* _Provided records_

-- ==== Sys2Proof/Machine/TwosComplement.lean ====
section
/-! DEFINITION. The two's-complement layer's own commands: `NEG` and `ABS` (`49_twos_complement.md`). -/

namespace Sys2Proof.Machine

variable {w n : Nat}

/-- Unsigned `NEG.W` (R283): the bare negator, which has the wrapping variant only. -/
def negTriple (a : Value w n) : Triple w n :=
  { wrapped := negN a, overflow := false, bound := zeroV w n }

/-- Signed `NEG` (R284): only `SMIN` overflows, the bound is `SMAX`. -/
def negSignedTriple (a : Value w n) : Triple w n :=
  { wrapped := negN a, overflow := eqN a (sminV w n), bound := smaxV w n }

/-- Signed `ABS` (R285, `90_conflicts.md` C8): a negative operand is negated, another returned as it is;
only `SMIN` overflows, the bound is `SMAX`. -/
def absSignedTriple (a : Value w n) : Triple w n :=
  { wrapped := if sign a then negN a else a, overflow := eqN a (sminV w n), bound := smaxV w n }

/-- `NEG.W`: unsigned negation, wrapping (R283, R101). -/
def execNegW (rd rs1 : Reg) (s : State) : Result :=
  .next (s.deliver .wrapping rd (negTriple (s.reg rs1)))

/-- `NEG.W.S`: signed negation, wrapping (R284, R101). -/
def execNegWS (rd rs1 : Reg) (s : State) : Result :=
  .next (s.deliver .wrapping rd (negSignedTriple (s.reg rs1)))

/-- `NEG.C.S`: signed negation, checked (R284, R102). -/
def execNegCS (rd rs1 : Reg) (s : State) : Result :=
  .next (s.deliver .checked rd (negSignedTriple (s.reg rs1)))

/-- `NEG.O.S`: signed negation, overflowing (R284, R103). -/
def execNegOS (rd rs1 : Reg) (s : State) : Result :=
  .next (s.deliver .overflowing rd (negSignedTriple (s.reg rs1)))

/-- `NEG.SAT.S`: signed negation, saturating (R284, R104). -/
def execNegSatS (rd rs1 : Reg) (s : State) : Result :=
  .next (s.deliver .saturating rd (negSignedTriple (s.reg rs1)))

/-- `NEG.S`: signed negation, default variant (R284, R105). -/
def execNegS (rd rs1 : Reg) (s : State) : Result :=
  .next (s.deliver .panicking rd (negSignedTriple (s.reg rs1)))

/-- `ABS.W.S`: signed absolute value, wrapping (R285, R101). -/
def execAbsWS (rd rs1 : Reg) (s : State) : Result :=
  .next (s.deliver .wrapping rd (absSignedTriple (s.reg rs1)))

/-- `ABS.C.S`: signed absolute value, checked (R285, R102). -/
def execAbsCS (rd rs1 : Reg) (s : State) : Result :=
  .next (s.deliver .checked rd (absSignedTriple (s.reg rs1)))

/-- `ABS.O.S`: signed absolute value, overflowing (R285, R103). -/
def execAbsOS (rd rs1 : Reg) (s : State) : Result :=
  .next (s.deliver .overflowing rd (absSignedTriple (s.reg rs1)))

/-- `ABS.SAT.S`: signed absolute value, saturating (R285, R104). -/
def execAbsSatS (rd rs1 : Reg) (s : State) : Result :=
  .next (s.deliver .saturating rd (absSignedTriple (s.reg rs1)))

/-- `ABS.S`: signed absolute value, default variant (R285, R105). -/
def execAbsS (rd rs1 : Reg) (s : State) : Result :=
  .next (s.deliver .panicking rd (absSignedTriple (s.reg rs1)))

end Sys2Proof.Machine
end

* _Your goal_
Repeat word for word the lines above that run from the line containing "wrapped := if" through the line containing "(s.deliver .overflowing rd (absSignedTriple (s.reg rs1)))", both ends included, and nothing else.

* _Problem solution_
  { wrapped := if sign a then negN a else a, overflow := eqN a (sminV w n), bound := smaxV w n }

/-- `NEG.W`: unsigned negation, wrapping (R283, R101). -/
def execNegW (rd rs1 : Reg) (s : State) : Result :=
  .next (s.deliver .wrapping rd (negTriple (s.reg rs1)))

/-- `NEG.W.S`: signed negation, wrapping (R284, R101). -/
def execNegWS (rd rs1 : Reg) (s : State) : Result :=
  .next (s.deliver .wrapping rd (negSignedTriple (s.reg rs1)))

/-- `NEG.C.S`: signed negation, checked (R284, R102). -/
def execNegCS (rd rs1 : Reg) (s : State) : Result :=
  .next (s.deliver .checked rd (negSignedTriple (s.reg rs1)))

/-- `NEG.O.S`: signed negation, overflowing (R284, R103). -/
def execNegOS (rd rs1 : Reg) (s : State) : Result :=
  .next (s.deliver .overflowing rd (negSignedTriple (s.reg rs1)))

/-- `NEG.SAT.S`: signed negation, saturating (R284, R104). -/
def execNegSatS (rd rs1 : Reg) (s : State) : Result :=
  .next (s.deliver .saturating rd (negSignedTriple (s.reg rs1)))

/-- `NEG.S`: signed negation, default variant (R284, R105). -/
def execNegS (rd rs1 : Reg) (s : State) : Result :=
  .next (s.deliver .panicking rd (negSignedTriple (s.reg rs1)))

/-- `ABS.W.S`: signed absolute value, wrapping (R285, R101). -/
def execAbsWS (rd rs1 : Reg) (s : State) : Result :=
  .next (s.deliver .wrapping rd (absSignedTriple (s.reg rs1)))

/-- `ABS.C.S`: signed absolute value, checked (R285, R102). -/
def execAbsCS (rd rs1 : Reg) (s : State) : Result :=
  .next (s.deliver .checked rd (absSignedTriple (s.reg rs1)))

/-- `ABS.O.S`: signed absolute value, overflowing (R285, R103). -/
def execAbsOS (rd rs1 : Reg) (s : State) : Result :=
  .next (s.deliver .overflowing rd (absSignedTriple (s.reg rs1)))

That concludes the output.